T- Hop: A framework for studying the importance path information in molecular graphs for chemical property prediction
Abdulrahman Ibraheem, Narsis Kiani, Jesper Tegner
TL;DR
This work investigates whether incorporating path information in molecular graphs improves QSAR predictions. The authors introduce T-Hop, a GNN-like framework with two modes: a non-degenerate mode that leverages path information via a tensor-based path representation $T^L$ and a learnable matrix $M$, and a degenerate mode that relies only on the adjacency $A$. Empirical results on six MoleculeNet datasets reveal that the benefit of path information is dataset-dependent, with the degenerate variant sometimes outperforming state-of-the-art methods despite using only 2-D information. They also demonstrate a first-step approach to predict upfront whether path information will help, using 36 graph-derived features per dataset, achieving 66.7% accuracy on a small test set. Overall, the paper highlights both the value and the cost of path information, offering a practical path to selectively apply it and showing that simple models can rival more complex ones in 2-D settings.
Abstract
This paper studies the usefulness of incorporating path information in predicting chemical properties from molecular graphs, in the domain of QSAR (Quantitative Structure-Activity Relationship).

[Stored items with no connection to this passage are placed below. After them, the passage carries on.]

-- ==== Sys2Proof/WellFormed.lean ====
section
/-! DEFINITION. Well-formed commands: the operands are ones that the manual gives the operation or event. An instruction
form that the manual calls illegal is refused here; its meaning takes the exception that the manual names. -/

namespace Sys2Proof

/-- A load that updates its base does not load into it (R175). -/
def wfLoad (rt rb : Reg) : AMode → Bool
  | .off _ | .index _ _ => true
  | .postInc _ | .preDec _ => rt ≠ rb

/-- ATADD and ATSWP take an offset only (R178). -/
def wfAtomic : AMode → Bool
  | .off _ => true
  | .postInc _ | .preDec _ | .index _ _ => false

/-- The three registers of a block instruction differ (R179). -/
def wfBlock (ra rb rc : Reg) : Bool := ra ≠ rb && rb ≠ rc && ra ≠ rc

/-- A divergence names at least one group (R100). -/
def wfReport : PenReport → Bool
  | .diverge g => g ≠ 0
  | .comparatorSelf | .fabricCrc => true

/-- An offset lies within its base address register's window: 64 KiB or 128 KiB (R328). -/
def wfBar (bar2 : Bool) (off : Nat) : Bool := bar2 || off < 65536

/-- A rate and width that the part trains to (R322). -/
def wfLink (speed width : Nat) : Bool := 1 ≤ speed && speed ≤ 6 && [1, 2, 4, 8, 16].contains width

/-- A CAN frame that the standard allows: an 11-bit identifier unless IDE is set, at most 8 data bytes, or one of the FD
lengths, BRS and ESI in FD frames only, and no FD remote frame (R399). -/
def CanFrame.wf (f : CanFrame) : Bool :=
  (f.ide || f.id.toNat < 2048) && (f.fdf || (!f.brs && !f.esi)) && !(f.fdf && f.rtr) &&
    (f.data.length ≤ 8 || (f.fdf && [12, 16, 20, 24, 32, 48, 64].contains f.data.length))

/-- The operands of a command are in the ranges of its row. -/
def Instr.wf : Instr → Bool
  | .add .. | .addt .. | .sub .. | .subt .. | .neg .. | .negt .. | .mul .. | .mulh .. | .mulWriteback ..
  | .div .. | .divt .. | .rem .. | .divideComplete .. | .and .. | .or .. | .xor .. | .shl .. | .shr ..
  | .sar .. | .rol .. | .clz .. => true
  | .bfx _ _ _ pos len1 => pos.toNat + len1.toNat + 1 ≤ 64
  | .bfi _ _ _ pos len1 => pos.toNat + len1.toNat + 1 ≤ 64
  | .perm .. | .tag .. | .tagof .. | .chk .. | .poison .. => true
  | .ld _ rt rb m => wfLoad rt rb m
  | .st .. => true
  | .ldb _ rt rb m => wfLoad rt rb m
  | .ldh _ rt rb m => wfLoad rt rb m
  | .ldw _ rt rb m => wfLoad rt rb m
  | .stb .. | .sth .. | .stw .. => true
  | .atadd _ _ _ m => wfAtomic m
  | .atswp _ _ _ m => wfAtomic m
  | .loadWriteback .. | .fabricResponse .. | .storeDrain .. | .storeAck .. | .draftCopyComplete ..
  | .tableWalkDone .. => true
  | .blkcpy _ ra rb rc => wfBlock ra rb rc
  | .blkfill _ ra rb rc => wfBlock ra rb rc
  | .blkcmp _ ra rb rc => wfBlock ra rb rc
  | .blkcrc _ ra rb rc => wfBlock ra rb rc
  | .b .. => true
  | .bcc _ cond _ => cond.toNat < 14
  | .call .. | .bRegister .. | .callRegister .. | .ret .. | .eret .. | .gret .. | .gate .. | .mask ..
  | .feat .. | .sealReg .. | .tlbinvUnlocked .. | .tlbinvAll .. | .tlbinvPage .. => true
  | .ipi _ _ level => level ≠ 0
  | .fence .. | .linend .. | .interruptEntry .. => true
  | .ipiArrive _ level => level ≠ 0
  | .penFault _ r both => wfReport r && both.all wfReport
  | .crosslinkDisagree .. | .folioTick .. | .runStart .. | .recoveryRunStart .. | .runBudgetEnd ..
  | .commit .. | .windowOpen .. | .windowClose .. | .fetchMessage .. | .postMessage .. | .queueInterrupt ..
  | .marchSegment .. | .selftestStart .. | .selftestVerdict .. | .resilverComplete .. | .redraftCompute ..
  | .rulingStoreScrub .. | .tickinEdge .. | .tickinMiss .. | .ppsEdge .. | .gptpSync .. | .pdelayRequest ..
  | .holdoverEntry .. | .rubricFirmwareReaction .. | .voterMismatch .. | .huvasNibCheck ..
  | .huvasResync .. | .mailboxGo .. | .mailboxAbort .. | .identify .. | .fwLoad .. | .timeConfig ..
  | .memLoad .. | .memRead .. | .vslotSet .. | .partSetup .. | .mirrorSet .. | .lslotSet .. | .seqSel ..
  | .rulingLoad .. | .rulingVerify .. | .rulingUnload .. | .activate .. | .switchArm .. | .quiesce ..
  | .rubricSet .. | .eventRead .. | .bankHandover .. | .scrub .. | .march .. | .marginRead ..
  | .checkerTest .. | .queueSet .. | .shareSet .. | .chansetSet .. | .portRecordLoad .. | .tracePair ..
  | .traceDetach .. | .takeover .. | .penControl .. | .power .. | .dormant .. | .superviseSet ..
  | .debugEnable .. | .rulingEntryWrite .. | .vtSlotWrite .. | .pxRecordWrite .. | .ptRecordWrite ..
  | .folioSwitchWrite .. | .penCtrlRestart .. | .penCtrlFence .. | .penInjectArm .. | .mmuInvAll ..
  | .mmuLslotLoad .. | .checkerInjectWrite .. | .blotScrubStart .. | .blotScrubAbort .. | .scrubPassEnd ..
  | .blotMlClear .. | .huvEqPop .. | .hifQpWrite .. | .trcListWrite .. | .feedDescWrite ..
  | .submissionRequest .. | .domainRequestWrite .. | .domainSwitchOff .. | .domainSwitchOn ..
  | .bankFillDone .. => true
  | .registerWrite cpa _ _ _ => cpa.toNat % 8 = 0
  | .registerReadClear cpa _ _ => cpa.toNat % 8 = 0
  | .doorbell .. => true
  | .inboundWrite bar2 off _ _ _ _ => wfBar bar2 off.toNat
  | .inboundRead bar2 off _ _ => wfBar bar2 off.toNat
  | .hostCompletion .. | .completionTimeout .. | .msixUnmask .. | .d3hotWrite .. | .d0Write ..
  | .linkDown .. => true
  | .linkUp speed width _ => wfLink speed.toNat width.toNat
  | .ideCheckFail .. | .ideKeySetGo .. | .doeRequest .. | .doeAbort .. => true
  | .recordBegin raw => raw.length = 32
  | .recordUnit raw _ => raw.length = 576
  | .recordEnd raw => raw.length = 32
  | .recordAck raw => raw.length = 32
  | .recordDigest raw => raw.length = 544
  | .recordFarewell raw => raw.length = 32
  | .traceWatchdog .. | .ethFrameReceive .. | .ethFrameTransmit .. | .ethLinkDown .. | .ethLinkUp .. => true
  | .canFrameReceive _ f _ => f.wf
  | .canFrameTransmit .. | .canBusOffRecovery .. | .feedRecordWrite .. | .gpioCapture .. | .gpioSample ..
  | .gpioReadback .. | .vaonPowerOn .. | .mainRailsUp .. | .mainPowerReset .. | .resetNAssert ..
  | .jtagTrst .. | .clockFail .. | .pllEthUnlock .. | .pcieClockLoss .. | .xtalStop .. | .fuseLoad ..
  | .fillDone .. | .romCheckDone .. | .avsInterval .. | .avsTimeout .. | .supplyExcursion ..
  | .tempConversion .. | .dormantEnter .. | .wake .. | .illegalEncoding .. | .instructionBusFault ..
  | .avsAcknowledge .. | .resetNRelease .. | .clockReturn .. | .xtalStart .. => true
  | .linkRetrain speed width => wfLink speed.toNat width.toNat
  | .configWrite .. | .pdelayReceive .. => true

end Sys2Proof
end

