theorem exec_doeRequest_secured {code p : BitVec 8} (hup : s.doeUp = true) {n : Nat} {b : DoeBody}
    (h : code.toNat ∈ spdmCodes) (hs : 0 < s.hif.session)
    (hn : sessionAfter s.hif.session code.toNat = n) (hb : s.spdmBody code.toNat p.toNat = b) :
    exec (.doeRequest (.securedSpdm code p)) s = .next ((s.withSession n).doePut (.securedSpdm code p) true b) := by
  rw [exec_doeRequest hup, State.doeAnswer_secured_ok h hs, hn, hb]

end answers

/-- The answers to plain and secured SPDM requests. -/
theorem spdm_answers {s : State} (hup : s.doeUp = true) (code p : BitVec 8) :
    let reply (t : State) (r : DoeReq) (ok : Bool) (b : DoeBody) : State :=
      { t with hif := { t.hif with doe := some ⟨r, ok, b⟩ } }
    let session (n : Nat) : State := { s with hif := { s.hif with session := n } }
    let chain := Config.certChain Config.fuses.serial
    let measure (p : BitVec 8) : BitVec 384 :=
      if p = 1 then Config.romHash else if p = 2 then s.huv.fwHash else if p = 3 then Config.fuses.keyHash
      else if p = 4 then BitVec.ofNat 384 s.cfgDigest
      else if p = 5 then BitVec.ofNat 384 (s.devCode + 16 * s.folio.actSlot) else 0
    let gives (b : DoeBody) : Prop := exec (.doeRequest (.spdm code p)) s = .next (reply s (.spdm code p) true b)
    (code.toNat ∉ spdmCodes → exec (.doeRequest (.spdm code p)) s = .next (reply s (.spdm code p) false .none)) ∧
    (code = 0xE4 → exec (.doeRequest (.spdm code p)) s = .next (reply (session 1) (.spdm code p) true .none)) ∧
    (code = 0xEC → exec (.doeRequest (.spdm code p)) s = .next (reply (session 0) (.spdm code p) true .none)) ∧
    (code = 0x84 → gives (.versions [0x12, 0x13])) ∧ (code = 0xE3 → gives (.algorithms 384 384)) ∧
    (code = 0x81 → gives (.digest (Config.sha384 chain))) ∧
    (code = 0x82 → gives (.certificate Config.fuses.serial chain)) ∧
    (code = 0x83 → gives (.signature (Config.spdmSign Config.fuses.serial (Config.sha384 chain)))) ∧
    (code = 0xE0 → gives (.measurement (measure p))) ∧
    (s.hif.session = 0 →
      exec (.doeRequest (.securedSpdm code p)) s = .next (reply s (.securedSpdm code p) false .none)) ∧
    (s.hif.session = 1 → code = 0xE5 →
      exec (.doeRequest (.securedSpdm code p)) s = .next (reply (session 2) (.securedSpdm code p) true .none)) ∧
    (0 < s.hif.session → code = 0xE0 → exec (.doeRequest (.securedSpdm code p)) s =
      .next (reply s (.securedSpdm code p) true (.measurement (measure p)))) := by
  intro reply session chain measure gives
  have hmeasure : s.spdmBody 0xE0 p.toNat = .measurement (measure p) := congrArg DoeBody.measurement (s.measurement_eq p)
  refine ⟨fun h => (exec_doeRequest hup).trans (congrArg _ (State.doeAnswer_spdm_refused h)), ?_, ?_, ?_, ?_, ?_, ?_, ?_, ?_,
    fun h => (exec_doeRequest hup).trans (congrArg _ (State.doeAnswer_secured_refused h)), ?_, ?_⟩
  · rintro rfl
    exact exec_doeRequest_spdm hup (by decide) rfl rfl
  · rintro rfl
    exact exec_doeRequest_spdm hup (by decide) rfl rfl
  · rintro rfl
    exact exec_doeRequest_spdm hup (n := s.hif.session) (by decide) rfl rfl
  · rintro rfl
    exact exec_doeRequest_spdm hup (n := s.hif.session) (by decide) rfl rfl
  · rintro rfl
    exact exec_doeRequest_spdm hup (n := s.hif.session) (by decide) rfl rfl
  · rintro rfl
    exact exec_doeRequest_spdm hup (n := s.hif.session) (by decide) rfl rfl
  · rintro rfl
    exact exec_doeRequest_spdm hup (n := s.hif.session) (by decide) rfl rfl
  · rintro rfl
    exact exec_doeRequest_spdm hup (n := s.hif.session) (by decide) rfl hmeasure
  · rintro hs rfl
    exact exec_doeRequest_secured hup (by decide) (by omega) (by rw [hs]; rfl) rfl
  · rintro hs rfl
    exact exec_doeRequest_secured hup (n := s.hif.session) (by decide) hs rfl hmeasure

/-- The effects of the configuration writes. -/
theorem configWrites {s : State} (hpow : s.powered = true) (hup : s.hif.up = true) (hidle : ∀ v, (s.msixOf v).pend = false) :
    (∀ (i : Fin 6) (v : BitVec 32), ∃ t : State, exec (.configWrite (.bar i v)) s = .next t ∧
      { t with hif := { t.hif with bars := s.hif.bars } } = s ∧
      ∀ j, Table.get (fun _ => (0 : BitVec 32)) t.hif.bars j = if j = i.val
        then v &&& (if i = 0 then 0xFFFF0000 else if i = 2 then 0xFFFE0000 else if i.val < 4 then 0xFFFFFFFF else 0)
        else Table.get (fun _ => 0) s.hif.bars j) ∧
    (∀ e, ∃ t : State, exec (.configWrite (.aerClear e)) s = .next t ∧
      { t with hif := { t.hif with aer := s.hif.aer } } = s ∧
      (∀ x, x ∈ t.hif.aer.logged ↔ x ∈ s.hif.aer.logged ∧ x ≠ e) ∧
      t.hif.aer.first = if s.hif.aer.first = some e then none else s.hif.aer.first) := by
  refine ⟨fun i v => ⟨_, exec_configWrite (.bar i v) hpow hup hidle, rfl, fun j => ?_⟩,
    fun e => ⟨_, exec_configWrite (.aerClear e) hpow hup hidle, rfl, fun x => ?_, rfl⟩⟩
  · have hmask : barMask i.val =
        (if i = 0 then 0xFFFF0000 else if i = 2 then 0xFFFE0000 else if i.val < 4 then 0xFFFFFFFF else 0) := by
      rw [barMask]
      exact if_congr (Fin.ext_iff (b := (0 : Fin 6))).symm rfl (if_congr (Fin.ext_iff (b := (2 : Fin 6))).symm rfl rfl)
    rw [← hmask]
    exact Table.get_set _ _ _ _ _
  · exact List.mem_filter.trans (and_congr_right' decide_eq_true_iff)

Towards this, we developed a GNN-style model which can be toggled to operate in one of two modes: a non-degenerate mode which incorporates path information, and a degenerate mode which leaves out path information. Thus, by comparing the performance of the non-degenerate mode versus the degenerate mode on relevant QSAR datasets, we were able to directly assess the significance of path information on those datasets. Our results corroborate previous works, by suggesting that the usefulness of path information is datasetdependent. Unlike previous studies however, we took the very first steps towards building a model that could predict upfront whether or not path information would be useful for a given dataset at hand. Moreover, we also found that, albeit its simplicity, the degenerate mode of our model yielded rather surprising results, which outperformed more sophisticated SOTA models in certain cases.